[Required action]: For the material below, return exactly the lines starting at the line containing "obj : Object" and ending at the line containing "v => some v", both ends included, and no others.

[The records]:
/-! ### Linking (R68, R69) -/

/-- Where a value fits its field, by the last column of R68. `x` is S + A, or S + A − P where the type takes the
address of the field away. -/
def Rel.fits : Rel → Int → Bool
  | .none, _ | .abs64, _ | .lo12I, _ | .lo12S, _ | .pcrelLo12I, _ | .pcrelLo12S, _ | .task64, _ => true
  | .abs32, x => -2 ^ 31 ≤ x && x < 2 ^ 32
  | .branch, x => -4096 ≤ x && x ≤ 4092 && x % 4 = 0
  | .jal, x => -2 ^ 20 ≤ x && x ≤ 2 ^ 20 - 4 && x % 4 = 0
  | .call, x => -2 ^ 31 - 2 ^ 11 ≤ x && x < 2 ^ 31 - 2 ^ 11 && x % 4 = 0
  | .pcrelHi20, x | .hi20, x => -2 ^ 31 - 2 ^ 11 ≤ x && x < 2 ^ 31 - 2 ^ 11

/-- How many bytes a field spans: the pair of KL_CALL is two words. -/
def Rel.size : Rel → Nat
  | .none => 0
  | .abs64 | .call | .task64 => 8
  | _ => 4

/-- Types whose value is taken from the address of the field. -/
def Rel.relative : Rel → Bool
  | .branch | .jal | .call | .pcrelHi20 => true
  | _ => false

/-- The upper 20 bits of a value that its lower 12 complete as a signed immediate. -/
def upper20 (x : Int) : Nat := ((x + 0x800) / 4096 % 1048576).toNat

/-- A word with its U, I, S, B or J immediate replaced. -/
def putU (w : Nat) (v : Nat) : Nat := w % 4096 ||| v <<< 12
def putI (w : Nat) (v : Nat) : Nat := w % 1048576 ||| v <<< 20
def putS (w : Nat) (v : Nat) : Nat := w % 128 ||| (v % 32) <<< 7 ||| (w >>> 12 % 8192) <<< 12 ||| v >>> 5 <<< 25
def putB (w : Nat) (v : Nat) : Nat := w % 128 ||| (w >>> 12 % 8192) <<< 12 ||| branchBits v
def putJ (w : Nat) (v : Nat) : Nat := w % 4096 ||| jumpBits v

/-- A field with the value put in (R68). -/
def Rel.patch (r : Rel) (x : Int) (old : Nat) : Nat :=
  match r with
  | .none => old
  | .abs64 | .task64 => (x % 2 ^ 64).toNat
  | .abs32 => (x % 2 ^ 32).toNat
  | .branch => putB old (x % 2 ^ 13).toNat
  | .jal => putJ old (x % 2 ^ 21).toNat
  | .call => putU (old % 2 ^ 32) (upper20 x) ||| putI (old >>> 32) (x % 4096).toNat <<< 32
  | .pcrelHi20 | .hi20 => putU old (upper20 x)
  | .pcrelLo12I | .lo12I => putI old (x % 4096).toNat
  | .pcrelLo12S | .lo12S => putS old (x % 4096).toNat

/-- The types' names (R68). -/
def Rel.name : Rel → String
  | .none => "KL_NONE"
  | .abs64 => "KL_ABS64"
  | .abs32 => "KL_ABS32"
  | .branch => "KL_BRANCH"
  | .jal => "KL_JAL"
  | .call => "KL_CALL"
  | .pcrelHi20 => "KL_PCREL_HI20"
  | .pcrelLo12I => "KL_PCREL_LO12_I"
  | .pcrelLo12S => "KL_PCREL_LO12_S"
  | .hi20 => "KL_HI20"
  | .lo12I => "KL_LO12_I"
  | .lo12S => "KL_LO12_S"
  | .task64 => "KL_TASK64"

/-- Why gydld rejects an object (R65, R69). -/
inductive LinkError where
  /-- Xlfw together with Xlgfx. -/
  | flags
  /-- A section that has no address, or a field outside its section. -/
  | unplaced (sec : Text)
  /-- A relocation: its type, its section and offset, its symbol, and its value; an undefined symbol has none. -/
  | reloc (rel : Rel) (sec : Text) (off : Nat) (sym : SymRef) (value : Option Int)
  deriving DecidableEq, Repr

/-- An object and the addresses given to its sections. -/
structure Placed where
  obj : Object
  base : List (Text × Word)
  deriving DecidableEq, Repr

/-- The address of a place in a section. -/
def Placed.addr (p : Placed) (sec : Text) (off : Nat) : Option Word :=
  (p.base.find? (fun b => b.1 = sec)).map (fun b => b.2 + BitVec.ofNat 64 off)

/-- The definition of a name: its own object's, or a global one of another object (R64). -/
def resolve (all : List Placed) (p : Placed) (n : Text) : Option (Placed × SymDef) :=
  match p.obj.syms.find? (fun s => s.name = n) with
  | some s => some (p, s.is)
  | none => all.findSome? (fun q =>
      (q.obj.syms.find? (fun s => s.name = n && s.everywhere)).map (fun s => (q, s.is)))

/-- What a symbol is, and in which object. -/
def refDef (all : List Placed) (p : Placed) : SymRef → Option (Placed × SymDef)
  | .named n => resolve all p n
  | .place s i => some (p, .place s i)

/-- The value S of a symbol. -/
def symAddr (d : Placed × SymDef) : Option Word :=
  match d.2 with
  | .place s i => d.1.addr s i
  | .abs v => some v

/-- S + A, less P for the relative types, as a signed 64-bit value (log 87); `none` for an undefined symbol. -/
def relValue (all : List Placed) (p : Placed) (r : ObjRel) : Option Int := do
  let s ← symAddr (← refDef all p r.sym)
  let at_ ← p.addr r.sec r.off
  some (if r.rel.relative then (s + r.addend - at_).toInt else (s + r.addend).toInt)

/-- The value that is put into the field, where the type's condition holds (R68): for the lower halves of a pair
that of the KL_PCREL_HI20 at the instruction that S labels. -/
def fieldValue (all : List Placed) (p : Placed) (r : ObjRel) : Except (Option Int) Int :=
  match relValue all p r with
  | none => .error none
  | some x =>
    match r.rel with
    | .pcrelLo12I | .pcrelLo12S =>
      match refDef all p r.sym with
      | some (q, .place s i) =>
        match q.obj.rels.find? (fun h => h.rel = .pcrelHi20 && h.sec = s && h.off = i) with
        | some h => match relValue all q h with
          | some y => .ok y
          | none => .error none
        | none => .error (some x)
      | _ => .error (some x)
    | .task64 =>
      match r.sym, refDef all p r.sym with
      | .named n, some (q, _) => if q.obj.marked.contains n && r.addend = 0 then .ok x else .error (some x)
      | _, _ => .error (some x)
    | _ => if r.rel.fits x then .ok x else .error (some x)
--
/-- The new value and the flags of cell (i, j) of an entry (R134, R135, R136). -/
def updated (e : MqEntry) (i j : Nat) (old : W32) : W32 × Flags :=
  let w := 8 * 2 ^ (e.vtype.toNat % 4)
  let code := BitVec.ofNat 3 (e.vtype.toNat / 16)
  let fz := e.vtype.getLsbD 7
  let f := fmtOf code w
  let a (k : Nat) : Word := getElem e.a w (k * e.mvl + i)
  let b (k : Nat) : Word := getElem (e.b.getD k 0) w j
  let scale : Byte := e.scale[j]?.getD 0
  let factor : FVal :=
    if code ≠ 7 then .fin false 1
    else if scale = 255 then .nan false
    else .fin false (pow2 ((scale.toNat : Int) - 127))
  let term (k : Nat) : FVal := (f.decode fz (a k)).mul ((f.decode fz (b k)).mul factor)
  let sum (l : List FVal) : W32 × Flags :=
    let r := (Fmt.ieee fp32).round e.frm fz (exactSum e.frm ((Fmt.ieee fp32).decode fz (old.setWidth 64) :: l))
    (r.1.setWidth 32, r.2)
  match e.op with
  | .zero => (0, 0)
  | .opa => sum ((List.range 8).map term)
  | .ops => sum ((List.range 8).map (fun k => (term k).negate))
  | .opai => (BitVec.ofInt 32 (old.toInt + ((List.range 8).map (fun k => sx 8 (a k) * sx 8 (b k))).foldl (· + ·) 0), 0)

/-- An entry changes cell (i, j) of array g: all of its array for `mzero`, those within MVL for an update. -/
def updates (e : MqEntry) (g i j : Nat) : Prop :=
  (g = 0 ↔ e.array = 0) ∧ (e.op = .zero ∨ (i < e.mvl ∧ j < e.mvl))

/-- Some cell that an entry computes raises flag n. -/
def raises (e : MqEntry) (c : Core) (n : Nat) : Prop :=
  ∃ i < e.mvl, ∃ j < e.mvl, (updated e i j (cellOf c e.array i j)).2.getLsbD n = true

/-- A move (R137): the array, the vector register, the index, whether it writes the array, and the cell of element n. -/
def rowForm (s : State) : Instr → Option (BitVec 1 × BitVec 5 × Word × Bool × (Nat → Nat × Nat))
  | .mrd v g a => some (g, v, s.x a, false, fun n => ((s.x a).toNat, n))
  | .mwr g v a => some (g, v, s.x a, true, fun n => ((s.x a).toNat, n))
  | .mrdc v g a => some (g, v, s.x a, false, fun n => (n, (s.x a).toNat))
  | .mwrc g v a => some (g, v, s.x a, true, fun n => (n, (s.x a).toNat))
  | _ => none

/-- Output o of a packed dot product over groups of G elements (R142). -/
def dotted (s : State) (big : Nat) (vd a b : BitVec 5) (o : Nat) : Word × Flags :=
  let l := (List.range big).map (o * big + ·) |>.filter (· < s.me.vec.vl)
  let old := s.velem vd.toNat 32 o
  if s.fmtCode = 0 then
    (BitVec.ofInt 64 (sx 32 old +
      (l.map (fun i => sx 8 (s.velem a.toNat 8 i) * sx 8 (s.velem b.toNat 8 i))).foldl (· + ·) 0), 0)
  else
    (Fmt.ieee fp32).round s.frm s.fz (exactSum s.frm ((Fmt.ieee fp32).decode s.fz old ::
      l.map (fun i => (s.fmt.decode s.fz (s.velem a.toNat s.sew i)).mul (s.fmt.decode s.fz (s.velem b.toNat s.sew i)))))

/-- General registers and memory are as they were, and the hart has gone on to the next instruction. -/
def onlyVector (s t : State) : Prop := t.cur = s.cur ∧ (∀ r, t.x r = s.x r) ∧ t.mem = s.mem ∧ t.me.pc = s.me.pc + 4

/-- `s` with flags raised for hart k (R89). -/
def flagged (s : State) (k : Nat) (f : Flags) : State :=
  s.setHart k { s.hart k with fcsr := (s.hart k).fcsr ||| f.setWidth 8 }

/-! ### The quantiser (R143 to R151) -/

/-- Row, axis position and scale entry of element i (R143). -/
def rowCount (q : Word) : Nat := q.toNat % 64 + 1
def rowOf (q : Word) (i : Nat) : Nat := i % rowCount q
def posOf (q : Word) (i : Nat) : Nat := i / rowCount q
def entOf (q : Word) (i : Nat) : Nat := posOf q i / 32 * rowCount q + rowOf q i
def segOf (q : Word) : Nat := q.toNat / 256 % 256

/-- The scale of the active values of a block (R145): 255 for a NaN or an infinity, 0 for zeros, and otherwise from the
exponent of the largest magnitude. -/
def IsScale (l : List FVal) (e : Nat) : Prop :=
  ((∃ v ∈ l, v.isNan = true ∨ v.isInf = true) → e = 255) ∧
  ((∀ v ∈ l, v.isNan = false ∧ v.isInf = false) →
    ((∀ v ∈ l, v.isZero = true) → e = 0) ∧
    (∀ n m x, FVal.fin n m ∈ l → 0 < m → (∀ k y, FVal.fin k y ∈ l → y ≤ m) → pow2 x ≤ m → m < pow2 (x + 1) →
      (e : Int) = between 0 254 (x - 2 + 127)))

[Response to the exercise]:
  obj : Object
  base : List (Text × Word)
  deriving DecidableEq, Repr

/-- The address of a place in a section. -/
def Placed.addr (p : Placed) (sec : Text) (off : Nat) : Option Word :=
  (p.base.find? (fun b => b.1 = sec)).map (fun b => b.2 + BitVec.ofNat 64 off)

/-- The definition of a name: its own object's, or a global one of another object (R64). -/
def resolve (all : List Placed) (p : Placed) (n : Text) : Option (Placed × SymDef) :=
  match p.obj.syms.find? (fun s => s.name = n) with
  | some s => some (p, s.is)
  | none => all.findSome? (fun q =>
      (q.obj.syms.find? (fun s => s.name = n && s.everywhere)).map (fun s => (q, s.is)))

/-- What a symbol is, and in which object. -/
def refDef (all : List Placed) (p : Placed) : SymRef → Option (Placed × SymDef)
  | .named n => resolve all p n
  | .place s i => some (p, .place s i)

/-- The value S of a symbol. -/
def symAddr (d : Placed × SymDef) : Option Word :=
  match d.2 with
  | .place s i => d.1.addr s i
  | .abs v => some v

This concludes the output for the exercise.